Member Review Recent Recommended Books on the Civil War and Post-War

Interesting list. It provokes the question, who won the post Civil War peace? The southern states won Jim Crow, an apartheid system. But the California big 4, Andrew Carnegie, and John D. Rockefeller one the peace, by one possible standard. Chicago seems to have won the post war growth contest. Missouri, freed from slavery, became another growth center. It attracted thousands of southerners taking a chance on a new start. Texas, after 1870, got its railroads, probably much sooner and much better than it would have as part of the Confederacy, had it survived.
And it European and Turkish history demonstrates, as bad as Jim Crow conditions were in some areas, the humanitarian disasters of the 20th century were largely avoided with respect to the freed people.

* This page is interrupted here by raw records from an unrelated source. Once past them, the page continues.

-- ==== Sys2Proof/Laws/Decode.lean ====
section
/-! SUPPORT. What the decoder answers, format by format: no later proof unfolds the opcode tables. -/

namespace Sys2Proof

theorem decode_page1 {b : Byte} (h2 : b ≠ 0x10#8) (h3 : b ≠ 0x11#8) (bs : List Byte) :
    decode (b :: bs) = decodePage page1 .page1 (b :: bs) := by
  rw [decode, if_neg h2, if_neg h3]

theorem decode_page2 (bs : List Byte) : decode (0x10#8 :: bs) = decodePage page2 .page2 bs := rfl

theorem decode_page3 (bs : List Byte) : decode (0x11#8 :: bs) = decodePage page3 .page3 bs := rfl

theorem decodePage_some {rows : List (Byte × Form)} {b : Byte} {f : Form} (h : lookupForm rows b = some f)
    (err : DecodeError) (bs : List Byte) : decodePage rows err (b :: bs) = decodeOperand f bs := by
  simp only [decodePage, h]

theorem decodePage_none {rows : List (Byte × Form)} {b : Byte} (h : lookupForm rows b = none) (err : DecodeError)
    (bs : List Byte) : decodePage rows err (b :: bs) = .invalid err := by
  simp only [decodePage, h]

/-- A form's operand bytes decode to the instruction they were written from. -/
theorem decodeOperand_word (f : Word → Instr) (v : Word) (rest : List Byte) :
    decodeOperand (.word f) (hiByte v :: loByte v :: rest) = .instr (f v) rest := by
  simp only [decodeOperand, word_hiByte_loByte]

theorem idxRegOf_code (r : IdxReg) : idxRegOf r.code = r := by cases r <;> rfl

theorem code_idxRegOf (rr : BitVec 2) : (idxRegOf rr).code = rr := by
  revert rr
  decide

/-- The fields of a postbyte of layout B (30_encoding.md R120). -/
theorem layoutB_fields (r : IdxReg) (ind : Bool) (m : BitVec 4) :
    (layoutB r ind m).getLsbD 7 = true ∧ (layoutB r ind m).getLsbD 4 = ind ∧
      ((layoutB r ind m).extractLsb' 0 4).toNat = m.toNat ∧ (layoutB r ind m).extractLsb' 5 2 = r.code := by
  cases r <;> cases ind <;> revert m <;> decide

/-- The fields of a postbyte of layout A (R120). -/
theorem layoutA_fields (r : IdxReg) (n : BitVec 5) :
    (Indexed.off5 r n).postbyte.getLsbD 7 = false ∧ idxRegOf ((Indexed.off5 r n).postbyte.extractLsb' 5 2) = r ∧
      (Indexed.off5 r n).postbyte.extractLsb' 0 5 = n := by
  cases r <;> revert n <;> decide

/-- An indexed operand's bytes decode to it (R121 to R135). -/
theorem decodeIndexed_bytes (p : Indexed) (rest : List Byte) : decodeIndexed (p.bytes ++ rest) = .ok p rest := by
  cases p with
  | off5 r n =>
    obtain ⟨h1, h2, h3⟩ := layoutA_fields r n
    simp only [Indexed.bytes, List.cons_append, List.nil_append, decodeIndexed, h1, h2, h3, Bool.false_eq_true, if_false]
  | extInd n => simp [Indexed.bytes, decodeIndexed, Indexed.postbyte, layoutB, idxWord, decodeLayoutB, IdxReg.code]
  | _ =>
    simp only [Indexed.bytes, decodeIndexed, List.cons_append, List.nil_append, Indexed.postbyte]
    simp only [(layoutB_fields _ _ _).1, (layoutB_fields _ _ _).2.1, (layoutB_fields _ _ _).2.2.1,
      (layoutB_fields _ _ _).2.2.2, if_true, decodeLayoutB, idxRegOf_code, BitVec.toNat_ofNat]
    simp [idxDone, idxByte, idxWord]

theorem decodeOperand_idx (f : Indexed → Instr) (p : Indexed) (rest : List Byte) :
    decodeOperand (.idx f) (p.bytes ++ rest) = .instr (f p) rest := by
  rw [decodeOperand, decodeIndexed_bytes]

theorem regOf_code (r : Reg) : regOf r.code = some r := by
  rcases r with r | r <;> cases r <;> rfl

theorem code_of_regOf {c : BitVec 4} {r : Reg} (h : regOf c = some r) : r.code = c := by
  revert h
  revert c
  rcases r with r | r <;> cases r <;> decide

theorem regPostbyte_nibbles (r0 r1 : Reg) :
    hiNibble (regPostbyte r0 r1) = r0.code ∧ loNibble (regPostbyte r0 r1) = r1.code := by
  unfold hiNibble loNibble regPostbyte
  generalize r0.code = a
  generalize r1.code = b
  revert a b
  decide

/-- A register postbyte decodes to its two registers (43_transfer_stack.md R300). -/
theorem decodeRegs_postbyte (f : Reg → Reg → Instr) {r0 r1 : Reg} (h : r0.sameWidth r1 = true) (rest : List Byte) :
    decodeRegs f (regPostbyte r0 r1) rest = .instr (f r0 r1) rest := by
  simp only [decodeRegs, (regPostbyte_nibbles r0 r1).1, (regPostbyte_nibbles r0 r1).2, regOf_code]
  exact if_pos h

end Sys2Proof
end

The US won. Based on the elimination of slavery, and the rapid capitalization of industry, the US became probably the most powerful nation in the world, for most of the 20th century. And southern states got to be part of that nation.
 
The book on Faulkner caught my eye. I have on my home bookshelf a book on a similar theme William Faulkner and Southern History by Joel Williamson. Originally published in 1993, it may be considered out of date now, but is full of interesting stuff. According to Williamson (and other literary historians), the character of Col. Sartoris is a fictionalization of Faulkner's own great-grandfather, William Falkner (1825-1889), who was a Col. in the Confederate army.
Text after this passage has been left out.